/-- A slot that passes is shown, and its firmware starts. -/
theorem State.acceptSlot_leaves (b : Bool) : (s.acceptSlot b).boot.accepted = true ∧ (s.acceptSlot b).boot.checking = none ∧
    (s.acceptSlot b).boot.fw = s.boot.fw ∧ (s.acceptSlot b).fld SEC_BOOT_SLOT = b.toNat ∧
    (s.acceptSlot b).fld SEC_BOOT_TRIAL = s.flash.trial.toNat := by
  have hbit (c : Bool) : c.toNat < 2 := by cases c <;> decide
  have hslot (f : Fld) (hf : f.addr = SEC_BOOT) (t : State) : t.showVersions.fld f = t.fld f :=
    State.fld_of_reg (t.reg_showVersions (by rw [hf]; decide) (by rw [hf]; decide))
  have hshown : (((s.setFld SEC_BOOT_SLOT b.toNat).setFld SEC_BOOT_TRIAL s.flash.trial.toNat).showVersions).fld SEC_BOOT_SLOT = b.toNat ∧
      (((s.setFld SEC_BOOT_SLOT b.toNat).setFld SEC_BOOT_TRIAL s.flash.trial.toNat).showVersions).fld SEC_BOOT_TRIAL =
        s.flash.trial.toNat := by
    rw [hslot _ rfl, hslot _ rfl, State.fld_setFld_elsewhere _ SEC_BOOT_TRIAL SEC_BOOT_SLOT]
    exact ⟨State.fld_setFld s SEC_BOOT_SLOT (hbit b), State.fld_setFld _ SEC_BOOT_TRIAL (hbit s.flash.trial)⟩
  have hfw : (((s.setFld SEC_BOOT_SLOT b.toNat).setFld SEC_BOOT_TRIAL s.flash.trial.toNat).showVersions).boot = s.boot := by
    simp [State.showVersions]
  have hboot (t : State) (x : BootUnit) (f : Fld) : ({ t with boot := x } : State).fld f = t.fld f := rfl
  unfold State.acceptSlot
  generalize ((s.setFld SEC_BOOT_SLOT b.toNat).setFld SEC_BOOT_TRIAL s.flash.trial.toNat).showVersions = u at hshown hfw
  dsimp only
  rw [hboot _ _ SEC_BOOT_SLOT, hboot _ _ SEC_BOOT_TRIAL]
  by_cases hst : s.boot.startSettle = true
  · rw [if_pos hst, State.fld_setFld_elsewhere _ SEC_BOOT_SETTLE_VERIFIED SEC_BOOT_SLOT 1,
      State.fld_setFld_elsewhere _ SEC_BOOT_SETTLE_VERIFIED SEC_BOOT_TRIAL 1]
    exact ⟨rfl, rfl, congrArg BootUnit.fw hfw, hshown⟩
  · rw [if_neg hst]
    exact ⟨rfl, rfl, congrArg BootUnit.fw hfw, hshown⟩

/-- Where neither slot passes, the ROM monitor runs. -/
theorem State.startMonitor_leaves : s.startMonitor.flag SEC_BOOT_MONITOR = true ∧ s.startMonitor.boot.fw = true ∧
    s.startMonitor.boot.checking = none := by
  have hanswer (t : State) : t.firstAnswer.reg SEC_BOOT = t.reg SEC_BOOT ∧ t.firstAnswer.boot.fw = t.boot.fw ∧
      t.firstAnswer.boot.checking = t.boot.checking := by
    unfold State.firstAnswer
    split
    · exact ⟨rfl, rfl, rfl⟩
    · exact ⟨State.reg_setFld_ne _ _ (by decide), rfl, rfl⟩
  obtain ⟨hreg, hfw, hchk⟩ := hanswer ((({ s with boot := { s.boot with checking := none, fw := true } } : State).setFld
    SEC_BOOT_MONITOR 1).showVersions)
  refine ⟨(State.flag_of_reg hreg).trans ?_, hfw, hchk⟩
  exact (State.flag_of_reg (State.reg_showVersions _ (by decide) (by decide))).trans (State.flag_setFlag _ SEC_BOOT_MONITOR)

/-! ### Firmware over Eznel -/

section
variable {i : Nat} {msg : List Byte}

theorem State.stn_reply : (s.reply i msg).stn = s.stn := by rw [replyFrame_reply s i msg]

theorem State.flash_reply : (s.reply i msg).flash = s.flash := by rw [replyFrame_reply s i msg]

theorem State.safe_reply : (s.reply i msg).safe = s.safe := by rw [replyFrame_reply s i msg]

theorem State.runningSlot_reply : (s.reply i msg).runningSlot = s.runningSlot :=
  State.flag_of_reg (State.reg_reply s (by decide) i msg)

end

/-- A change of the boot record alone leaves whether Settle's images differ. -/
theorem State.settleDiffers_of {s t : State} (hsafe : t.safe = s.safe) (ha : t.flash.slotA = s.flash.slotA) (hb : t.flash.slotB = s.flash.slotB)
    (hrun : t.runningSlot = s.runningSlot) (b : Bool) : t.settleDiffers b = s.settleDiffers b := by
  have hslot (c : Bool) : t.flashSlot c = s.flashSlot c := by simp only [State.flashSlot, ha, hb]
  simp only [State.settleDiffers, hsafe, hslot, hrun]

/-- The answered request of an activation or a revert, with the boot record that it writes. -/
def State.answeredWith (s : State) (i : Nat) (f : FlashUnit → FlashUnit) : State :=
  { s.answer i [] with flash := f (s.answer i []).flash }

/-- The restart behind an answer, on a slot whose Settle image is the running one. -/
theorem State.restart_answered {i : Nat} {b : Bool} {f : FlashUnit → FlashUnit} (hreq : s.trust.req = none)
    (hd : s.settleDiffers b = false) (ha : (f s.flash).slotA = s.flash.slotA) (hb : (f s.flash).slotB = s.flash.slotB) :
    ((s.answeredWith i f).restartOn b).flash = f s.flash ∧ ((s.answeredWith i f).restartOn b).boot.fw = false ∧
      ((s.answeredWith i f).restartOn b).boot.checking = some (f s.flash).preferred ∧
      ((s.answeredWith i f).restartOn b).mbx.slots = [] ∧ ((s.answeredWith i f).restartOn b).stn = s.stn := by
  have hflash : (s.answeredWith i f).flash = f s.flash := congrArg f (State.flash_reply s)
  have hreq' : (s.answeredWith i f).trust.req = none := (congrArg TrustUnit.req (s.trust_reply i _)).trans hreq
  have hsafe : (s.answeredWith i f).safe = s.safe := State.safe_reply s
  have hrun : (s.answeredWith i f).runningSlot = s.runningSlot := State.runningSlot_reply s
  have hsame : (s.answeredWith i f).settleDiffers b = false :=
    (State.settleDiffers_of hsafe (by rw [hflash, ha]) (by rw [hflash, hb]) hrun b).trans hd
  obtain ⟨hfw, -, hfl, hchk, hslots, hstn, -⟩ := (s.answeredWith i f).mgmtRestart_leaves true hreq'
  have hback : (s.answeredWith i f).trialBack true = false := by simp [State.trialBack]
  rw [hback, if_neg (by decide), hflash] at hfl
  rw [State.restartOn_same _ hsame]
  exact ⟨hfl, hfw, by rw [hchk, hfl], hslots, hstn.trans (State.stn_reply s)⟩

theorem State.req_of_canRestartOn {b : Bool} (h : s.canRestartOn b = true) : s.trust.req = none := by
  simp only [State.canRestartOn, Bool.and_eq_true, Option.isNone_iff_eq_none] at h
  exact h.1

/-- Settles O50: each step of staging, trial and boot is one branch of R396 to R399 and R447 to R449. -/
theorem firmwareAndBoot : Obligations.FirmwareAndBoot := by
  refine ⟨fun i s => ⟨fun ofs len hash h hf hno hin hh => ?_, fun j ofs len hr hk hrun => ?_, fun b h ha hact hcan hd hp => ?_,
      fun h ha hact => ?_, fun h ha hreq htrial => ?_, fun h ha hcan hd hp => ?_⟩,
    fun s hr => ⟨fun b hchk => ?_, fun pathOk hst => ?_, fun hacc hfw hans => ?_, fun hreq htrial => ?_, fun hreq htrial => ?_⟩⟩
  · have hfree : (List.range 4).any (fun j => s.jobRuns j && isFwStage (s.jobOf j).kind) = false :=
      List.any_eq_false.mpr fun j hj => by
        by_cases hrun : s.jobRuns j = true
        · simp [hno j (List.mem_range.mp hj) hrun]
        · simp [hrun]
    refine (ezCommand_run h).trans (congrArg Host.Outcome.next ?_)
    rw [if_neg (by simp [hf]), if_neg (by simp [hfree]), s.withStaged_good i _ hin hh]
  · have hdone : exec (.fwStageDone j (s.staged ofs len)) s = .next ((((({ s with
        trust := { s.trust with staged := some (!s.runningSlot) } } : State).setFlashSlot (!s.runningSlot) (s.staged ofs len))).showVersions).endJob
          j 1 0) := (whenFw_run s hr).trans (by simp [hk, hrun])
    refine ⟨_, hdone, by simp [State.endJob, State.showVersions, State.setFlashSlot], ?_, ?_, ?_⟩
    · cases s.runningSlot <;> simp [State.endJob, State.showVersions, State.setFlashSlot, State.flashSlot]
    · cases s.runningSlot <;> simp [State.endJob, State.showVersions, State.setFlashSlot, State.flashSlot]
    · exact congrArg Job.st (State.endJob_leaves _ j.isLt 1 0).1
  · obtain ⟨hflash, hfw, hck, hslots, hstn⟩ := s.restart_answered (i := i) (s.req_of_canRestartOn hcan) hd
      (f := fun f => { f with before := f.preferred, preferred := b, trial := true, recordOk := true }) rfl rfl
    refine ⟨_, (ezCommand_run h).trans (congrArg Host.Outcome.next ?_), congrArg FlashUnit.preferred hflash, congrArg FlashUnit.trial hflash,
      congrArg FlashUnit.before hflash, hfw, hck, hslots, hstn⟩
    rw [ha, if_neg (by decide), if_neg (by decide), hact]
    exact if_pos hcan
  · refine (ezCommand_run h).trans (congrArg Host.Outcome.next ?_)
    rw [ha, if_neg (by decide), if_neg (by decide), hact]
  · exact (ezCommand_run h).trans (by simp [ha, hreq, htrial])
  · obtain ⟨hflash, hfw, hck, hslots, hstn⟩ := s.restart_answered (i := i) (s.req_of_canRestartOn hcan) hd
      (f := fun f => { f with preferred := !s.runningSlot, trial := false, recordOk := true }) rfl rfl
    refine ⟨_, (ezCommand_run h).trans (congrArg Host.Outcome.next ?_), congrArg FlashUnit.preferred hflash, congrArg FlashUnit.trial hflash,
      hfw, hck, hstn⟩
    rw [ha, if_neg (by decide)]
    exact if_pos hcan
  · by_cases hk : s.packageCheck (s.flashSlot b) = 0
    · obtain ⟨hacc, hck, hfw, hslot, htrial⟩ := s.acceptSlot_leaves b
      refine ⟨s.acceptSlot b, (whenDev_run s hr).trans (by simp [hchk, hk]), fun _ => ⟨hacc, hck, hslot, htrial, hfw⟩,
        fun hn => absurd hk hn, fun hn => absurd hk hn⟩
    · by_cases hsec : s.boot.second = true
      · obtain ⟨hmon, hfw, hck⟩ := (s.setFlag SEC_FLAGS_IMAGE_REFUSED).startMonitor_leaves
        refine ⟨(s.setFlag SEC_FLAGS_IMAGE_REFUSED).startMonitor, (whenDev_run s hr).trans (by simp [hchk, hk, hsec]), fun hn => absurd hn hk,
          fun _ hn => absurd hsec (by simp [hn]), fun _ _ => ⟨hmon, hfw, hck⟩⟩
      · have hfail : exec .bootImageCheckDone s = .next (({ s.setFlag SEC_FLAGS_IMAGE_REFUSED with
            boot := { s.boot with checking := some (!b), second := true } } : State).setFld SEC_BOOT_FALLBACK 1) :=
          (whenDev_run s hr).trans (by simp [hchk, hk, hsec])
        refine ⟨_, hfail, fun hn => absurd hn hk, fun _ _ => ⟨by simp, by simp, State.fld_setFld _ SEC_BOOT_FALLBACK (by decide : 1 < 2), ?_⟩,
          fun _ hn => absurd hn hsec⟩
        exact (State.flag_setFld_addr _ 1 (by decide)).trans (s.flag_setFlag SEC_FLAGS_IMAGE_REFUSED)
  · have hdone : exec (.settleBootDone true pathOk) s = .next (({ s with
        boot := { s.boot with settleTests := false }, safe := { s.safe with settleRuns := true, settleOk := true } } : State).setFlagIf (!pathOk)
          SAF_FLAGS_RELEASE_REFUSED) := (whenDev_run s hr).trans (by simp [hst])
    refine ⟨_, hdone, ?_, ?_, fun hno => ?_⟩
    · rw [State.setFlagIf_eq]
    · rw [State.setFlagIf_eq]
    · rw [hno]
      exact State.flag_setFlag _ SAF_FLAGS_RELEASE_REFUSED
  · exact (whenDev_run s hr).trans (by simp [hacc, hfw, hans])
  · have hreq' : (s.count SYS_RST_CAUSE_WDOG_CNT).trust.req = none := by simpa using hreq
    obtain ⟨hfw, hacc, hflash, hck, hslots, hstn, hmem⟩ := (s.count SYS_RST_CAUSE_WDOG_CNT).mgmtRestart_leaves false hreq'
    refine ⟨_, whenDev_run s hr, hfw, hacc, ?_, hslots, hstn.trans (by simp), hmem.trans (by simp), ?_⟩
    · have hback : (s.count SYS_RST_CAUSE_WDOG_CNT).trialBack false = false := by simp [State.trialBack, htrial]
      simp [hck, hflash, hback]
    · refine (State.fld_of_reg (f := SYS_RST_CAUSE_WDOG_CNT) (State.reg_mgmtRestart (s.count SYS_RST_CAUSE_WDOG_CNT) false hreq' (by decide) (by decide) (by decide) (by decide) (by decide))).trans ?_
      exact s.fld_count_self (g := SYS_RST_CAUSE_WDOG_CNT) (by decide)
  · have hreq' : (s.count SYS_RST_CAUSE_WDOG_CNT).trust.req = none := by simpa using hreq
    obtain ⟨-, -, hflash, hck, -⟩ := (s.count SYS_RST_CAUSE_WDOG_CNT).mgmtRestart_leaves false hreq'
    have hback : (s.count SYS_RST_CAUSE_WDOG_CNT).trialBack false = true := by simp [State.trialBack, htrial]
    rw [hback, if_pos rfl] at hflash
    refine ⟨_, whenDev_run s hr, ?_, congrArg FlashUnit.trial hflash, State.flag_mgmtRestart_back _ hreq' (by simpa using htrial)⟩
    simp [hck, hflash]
* * * * * * * * *
How to complete this task — Repeat the entries above verbatim, but only from the line that has "have hboot (t" down to the line that has "rw [if_neg hst]", inclusive.

Final answer —
  have hboot (t : State) (x : BootUnit) (f : Fld) : ({ t with boot := x } : State).fld f = t.fld f := rfl
  unfold State.acceptSlot
  generalize ((s.setFld SEC_BOOT_SLOT b.toNat).setFld SEC_BOOT_TRIAL s.flash.trial.toNat).showVersions = u at hshown hfw
  dsimp only
  rw [hboot _ _ SEC_BOOT_SLOT, hboot _ _ SEC_BOOT_TRIAL]
  by_cases hst : s.boot.startSettle = true
  · rw [if_pos hst, State.fld_setFld_elsewhere _ SEC_BOOT_SETTLE_VERIFIED SEC_BOOT_SLOT 1,
      State.fld_setFld_elsewhere _ SEC_BOOT_SETTLE_VERIFIED SEC_BOOT_TRIAL 1]
    exact ⟨rfl, rfl, congrArg BootUnit.fw hfw, hshown⟩
  · rw [if_neg hst]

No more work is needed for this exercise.